Uncertain Capacitated Arc Routing Problem (UCARP) is an NP-hard optimisation problem with many applications in logistics domains. Genetic Programming (GP) is capable of evolving routing policies to handle the uncertain environment of UCARP. There are many different but related UCARP domains in the real world to be solved (e.g. winter gritting and waste collection for different cities). Instead of training a routing policy for each of them, we can use the multi-task learning paradigm to improve the training effectiveness by sharing the common knowledge among the related UCARP domains. Previous studies showed that GP population for solving UCARP loses diversity during its evolution, which decreases the effectiveness of knowledge sharing. To address this issue, in this work we propose a novel multi-task GP approach that takes the uniqueness of transferable knowledge, as well as its quality, into consideration. Additionally, the transferred knowledge is utilised in a manner that improves diversity. We investigated the performance of the proposed method with several experimental studies and demonstrated that the designed knowledge transfer mechanism can significantly improve the performance of GP for solving UCARP.

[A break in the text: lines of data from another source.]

-- ==== Sys2Proof/Certificates/Slice0/Obligations.lean ====
section
/-! DEFINITION. The statements for the provers.

A statement about a command says what `exec` ANSWERS, for every state and operands under hypotheses on them alone.
`s.begun` is the part at the start of the command, `s.after b p` the state after a command that left books `b` and
part `p`, `s.answered n k r p` the same for a request numbered `n` of KIND `k` that booked nothing and replied `r`,
`s.told n k r` a request that changed nothing but its reply, `s.idled` a command that changed nothing
(Sys2Proof/Safety.lean). Where consequences follow, the frame is stated through `Part.standing`: everything that no
consequence touches is as the statement gives it. -/

open Sys2Proof Sys2Proof.Machine

/-! ## The machine -/

/-- A step takes the command at the front of the queue and runs it on the queue's rest; with no command waiting the
block idles (the model's choice, log 6). -/
def Obligations.StepRunsTheFrontCommand : Prop :=
  (∀ (c : Instr) (rest : List Instr) (s : State),
    step { s with pending := c :: rest } = exec c { s with pending := rest }) ∧
  (∀ s : State, s.pending = [] → step s = .next s)

/-- Every command answers a next state, whatever the state and the operands, and leaves the queue alone. -/
def Obligations.EveryCommandCompletes : Prop :=
  ∀ (c : Instr) (s : State), ∃ t, exec c s = .next t ∧ t.pending = s.pending

/-! ## Invariants -/

/-- The two laws of R16: every kind of booking keeps both, by the figures it changes on the two sides; every step,
a warm restart among them, keeps both; and at cold reset both hold. -/
def Obligations.ConservationLawsAreKept : Prop :=
  (∀ (k : Booking) (b : Books), b.balanced → (b.book k).balanced) ∧
  (∀ s t : State, s.books.balanced → step s = .next t → t.books.balanced) ∧
  Books.reset.balanced ∧
  (∀ (b : Books) (v : VesselId) (x m : Nat),
    (b.book (.admission v x m)).vessel v = ⟨(b.vessel v).volume + x, (b.vessel v).mass + m⟩ ∧
    (b.book (.admission v x m)).acc = { b.acc with
      admittedVolume := b.acc.admittedVolume + x, admittedMass := b.acc.admittedMass + m } ∧
    (b.book (.makeup v x)).vessel v = ⟨(b.vessel v).volume + x, (b.vessel v).mass⟩ ∧
    (b.book (.makeup v x)).acc = { b.acc with makeupVolume := b.acc.makeupVolume + x } ∧
    (b.book (.massCorrection v x)).vessel v = ⟨(b.vessel v).volume, x * (b.vessel v).volume⟩ ∧
    (b.book (.massCorrection v x)).acc = { b.acc with massCorrections :=
      b.acc.massCorrections + ((x * (b.vessel v).volume : Nat) - (b.vessel v).mass : Int) }) ∧
  (∀ (b : Books) (c : CellId) (x : Nat), let moved := (b.liquor c).mass - x * (b.liquor c).volume
    (b.book (.plating c x)).liquor c = ⟨(b.liquor c).volume, (b.liquor c).mass - moved⟩ ∧
    (b.book (.plating c x)).cathode c = b.cathode c + moved ∧ (b.book (.plating c x)).acc = b.acc ∧
    (b.book (.harvest c x)).cathode c = 0 ∧
    (b.book (.harvest c x)).acc = { b.acc with
      harvestedMass := b.acc.harvestedMass + x
      massCorrections := b.acc.massCorrections + ((x : Int) - b.cathode c) })
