theorem settles_clearLot (n : Nat) (r : LotReason) (h : Settles a p) : Settles a (clearLot n r p) := by
  dsimp only [clearLot]
  split
  · exact h
  · refine settles_joinQueue _ (settles_notify _ ?_)
    split
    · exact settles_updLot _ _ (fun _ => ⟨rfl, rfl⟩) h
    · exact settles_lotCounters _ _ (settles_updLot _ _ (fun _ => ⟨rfl, rfl⟩) h)

theorem settles_rejectLot (n : Nat) (why : Option RejectReason) (r : LotReason) (h : Settles a p) : Settles a (rejectLot n why r p) := by
  dsimp only [rejectLot]
  split
  · exact h
  · refine settles_leaveQueue _ (settles_notify _ ?_)
    split
    · exact settles_updLot _ _ (fun _ => ⟨rfl, rfl⟩) h
    · exact settles_lotCounters _ _ (settles_updLot _ _ (fun _ => ⟨rfl, rfl⟩) h)

theorem settles_suspendLot (n depth : Nat) (h : Settles a p) : Settles a (suspendLot n depth p) := by
  refine settles_notify _ (settles_frames _ ?_ (settles_updLot _ _ (fun _ => ⟨rfl, rfl⟩) h))
  apply List.ext_getElem <;> simp [List.getElem_modify]
  intro i _
  split <;> (intros; rfl)

theorem settles_dischargeStarts (n : Nat) (h : Settles a p) : Settles a (dischargeStarts n p) := by
  dsimp only [dischargeStarts]
  repeat'
    first
    | with_reducible assumption | with_reducible apply settles_leaveQueue
    | with_reducible apply settles_lotNotice | with_reducible apply settles_updLot
    | exact fun _ => ⟨rfl, rfl⟩

theorem settles_returnStarts (n : Nat) (h : Settles a p) : Settles a (returnStarts n p) := by
  dsimp only [returnStarts]
  repeat'
    first
    | with_reducible assumption | with_reducible apply settles_lotNotice
    | with_reducible apply settles_updLot | exact fun _ => ⟨rfl, rfl⟩

/-! ## The gate (chapter 8) -/

theorem settles_recomputeGate (r : GateReason) (h : Settles a p) : Settles a (recomputeGate r p) := by
  dsimp only [recomputeGate]
  split
  · exact h
  · exact settles_notify _ (settles_gate _ _ _ _ _ h)

theorem settles_selectionOutcome (o : SelOutcome) (h : Settles a p) : Settles a (selectionOutcome o p) :=
  settles_gate _ _ _ _ _ h

theorem settles_startDischarge (b : Books) (l : Lot) (h : Settles a p) : Settles a (startDischarge b l p) := by
  dsimp only [startDischarge]
  repeat' split
  all_goals
    try dsimp only
    repeat'
      first
      | with_reducible assumption | with_reducible apply settles_selectionOutcome
      | with_reducible apply settles_recomputeGate | with_reducible apply settles_dischargeStarts
      | with_reducible apply settles_askStart | exact fun e => by cases e

theorem settles_selectLot (b : Books) (h : Settles a p) : Settles a (selectLot b p) := by
  dsimp only [selectLot]
  repeat' split
  all_goals
    try dsimp only
    repeat'
      first
      | with_reducible assumption | with_reducible apply settles_startDischarge
      | with_reducible apply settles_selectionOutcome | with_reducible apply settles_leaveWaiting

theorem settles_stopPersistence (h : Settles a p) : Settles a (stopPersistence p) := settles_gate _ _ _ _ _ h

/-! ## Needs (chapter 6) -/

theorem settles_settlePlace (o : WaitOwner) (n : Need) (ports : Option (Port × Port)) (h : Settles a p) :
    Settles a (settlePlace o n ports p) := by
  dsimp only [settlePlace]
  repeat' split
  all_goals
    try dsimp only
    repeat'
      first
      | with_reducible assumption | with_reducible apply settles_leaveWaiting
      | with_reducible apply settles_enterWaiting

theorem settles_setSpill (n : Need) (w : Option (Port × Port)) (h : Settles a p) : Settles a (setSpill n w p) :=
  settles_settlePlace _ _ _ (settles_needs _ _ _ _ _ h)

theorem settles_setFill (n : Need) (w : Option (Port × Port)) (h : Settles a p) : Settles a (setFill n w p) :=
  settles_settlePlace _ _ _ (settles_needs _ _ _ _ _ h)

theorem settles_setReturn (n : Need) (src : Option ReturnSource) (w : Option (Port × Port)) (h : Settles a p) :
    Settles a (setReturn n src w p) := by
  have k := settles_needs p.reg.spill p.reg.fill n src p.reg.supplyOpen h
  unfold setReturn
  split
  · exact settles_leaveWaiting _ k
  · exact settles_enterWaiting _ _ k
  · exact settles_enterWaiting _ _ k

theorem settles_startSpill (b : Books) (reuse : VesselId) (target : VesselId) (lot : Nat) (e : Nat) (h : Settles a p) :
    Settles a (startSpill b reuse target lot e p) := by
  dsimp only [startSpill]
  repeat' split
  all_goals
    try dsimp only
    repeat'
      first
      | with_reducible assumption | with_reducible apply settles_setSpill
      | with_reducible apply settles_askStart | exact fun e => by cases e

### Speed benchmarking of genetic programming frameworks

Genetic Programming (GP) is known to suffer from the burden of being computationally expensive by design. While, over the years, many techniques have been developed to mitigate this issue, data vectorization, in particular, is arguably still the most attractive strategy due to the parallel nature of GP. In this work, we employ a series of benchmarks meant to compare both the performance and evolution capabilities of different vectorized and iterative implementation approaches across several existing frameworks. Namely, TensorGP, a novel open-source engine written in Python, is shown to greatly benefit from the TensorFlow library to accelerate the domain evaluation phase in GP. The presented performance benchmarks demonstrate that the TensorGP engine manages to pull ahead, with relative speedups above two orders of magnitude for problems with a higher number of fitness cases. Additionally, as a consequence of being able to compute larger domains, we argue that TensorGP performance gains aid the discovery of more accurate candidate solutions.

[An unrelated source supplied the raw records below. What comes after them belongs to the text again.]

-- ==== Sys2Proof/Tests/Slice0.lean ====
section
/-! SUPPORT. Tests: ill-formed commands, the byte codes, small steps, and for every statement with hypotheses a
concrete state and operands that meet them, clause by clause (`witness_<statement>`). -/

namespace Sys2Proof.Tests

-- One theorem at a time: a `decide` waits for every theorem before it.
set_option Elab.async false

open Sys2Proof.Machine

/-! ## Small plants -/

/-- A plant in a mode, with the part changed by `f`. -/
def plant (m : Mode) (f : Part → Part) (b : Books) : State :=
  ⟨b, f { Part.reset with ctl := { Part.reset.ctl with mode := m } }, []⟩

/-- A movement. -/
def move (n : Nat) (k : MoveKind) (from_ to_ : Port) (ph : Phase) : Movement where
  number := n
  kind := k
  source := from_
  dest := to_
  requested := 400
  movedLitres := 0
  movedMass := 0
  phase := ph
  started := none
  lastProgress := none
  lot := none
  travel := 8
  slug := none
  travelLeft := 8
  quiet := 0
  timeoutLeft := none

/-- The tag of line 1, WASH, 1, and its three bytes. -/
def tagA : Tag := ⟨0, .wash, 0⟩
def rawA : RawTag := ⟨1, 0, 1⟩

/-- A slug of unit 1 into V8. -/
def slugA (ph : Phase) : Movement :=
  { move 1 .slug (.sumpUnit 0) (.vesselInlet 7) ph with
    slug := some ⟨0, tagA, .green, 30, some 100⟩, timeoutLeft := some 900 }

/-- A return out of V3 into FEED. -/
def returnA (ph : Phase) : Movement := { move 2 .ret (.vesselOutlet 2) (.vesselInlet 0) ph with quiet := 121 }

/-- A discharge of lot 1 in V3. -/
def dischargeA : Movement := { move 3 .discharge (.vesselOutlet 2) .outfall .running with lot := some 1 }

/-- Lot 1 in V3 in a state. -/
def lotA (st : LotState) : Lot :=
  { number := 1, vessel := 2, state := st, opened := none, timer := some 60, sampleNumber := 1
    measuredConc := some 20, measuredPh := some 70 }

/-- A frame of a type and subject. -/
def frameA (t : FaultType) (x : Subject) (c : Condition) : Frame :=
  { ftype := t, time := none, subject := x, interrupted := none, actions := {}, policy := .auto, hold := some 60
    condition := c, clearedTime := none, holdLeft := some 60 }

/-- V1 FEED, V2 REUSE, V3 HOLD, V8 QUARANTINE, all adopted with open inlets. -/
def roles (p : Part) : Part :=
  let set (v : VesselId) (r : Role) (k : Nat) (q : Part) := updVessel v (fun x =>
    { x with role := r, capacity := some k, inlet := .opened, adopted := true, lastLevel := some 500 }) q
  set 7 .quarantine 12000 (set 2 .hold 10000 (set 1 .reuse 16000 (set 0 .feed 20000 p)))

/-- Clock, window, limits and probes as for a discharge; a unit enabled; every response loaded. -/
def equipped (p : Part) : Part :=
  let q := roles p
  { q with
    gate := { q.gate with
      clock := some 36000, w1 := ⟨480, 1020⟩, silver := some 20, ph := some 70
      limits := { massAllowance := some 900000, volumeAllowance := some 90000, concLimit := some 300
                  phBand := some (60, 90) } }
    fld := { q.fld with units := updAt q.fld.units 0 (fun r => { r with enabled := true }) }
    flt := { q.flt with table := q.flt.table.map (fun r => { r with loaded := true }) } }

def withMoves (l : List Movement) (p : Part) : Part := { p with mov := { p.mov with entries := l } }
def withLots (l : List Lot) (p : Part) : Part := { p with lot := { p.lot with lots := l, nextLot := 2 } }
def withFrames (l : List Frame) (p : Part) : Part := { p with flt := { p.flt with stack := l } }
def withTurn (t : FieldMessage) (p : Part) : Part := { p with fld := { p.fld with turn := some ⟨0, t⟩ } }
def withSlug (p : Part) : Part := updUnit 0 (fun r => { r with slug := some 1 }) p

/-- Books with `k` litres at 20 mg/L in every vessel. -/
def filled (k : Nat) : Books := { Books.reset with vessels := Vector.replicate 8 ⟨k, k * 20⟩ }

/-- Books with a cell liquor of 500 L at 100 mg/L in C1, and a cathode of 50 mg. -/
def liquored : Books :=
  { filled 1000 with liquors := updAt Books.reset.liquors 0 (fun _ => ⟨500, 50000⟩)
                     cathodes := updAt Books.reset.cathodes 0 (fun _ => 50) }

def commissioning : State := plant .commissioning equipped (filled 1000)
def operating : State := plant .operating equipped (filled 1000)
def lockedDown : State := plant .lockdown equipped (filled 1000)

/-- The outcome of a step, where it is a next state. -/
def after (c : Instr) (s : State) : Option State :=
  match step { s with pending := [c] } with
  | .next t => some t
  | _ => none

### Zoetrope genetic programming for regression

The Zoetrope Genetic Programming (ZGP) algorithm is based on an original representation for mathematical expressions, targeting evolutionary symbolic regression. The zoetropic representation uses repeated fusion operations between partial expressions, starting from the terminal set. Repeated fusions within an individual gradually generate more complex expressions, ending up in what can be viewed as new features. These features are then linearly combined to best fit the training data. ZGP individuals then undergo specific crossover and mutation operators, and selection takes place between parents and offspring. ZGP is validated using a large number of public domain regression datasets, and compared to other symbolic regression algorithms, as well as to traditional machine learning algorithms. ZGP reaches state-of-the-art performance with respect to both types of algorithms, and demonstrates a low computational time compared to other symbolic regression approaches.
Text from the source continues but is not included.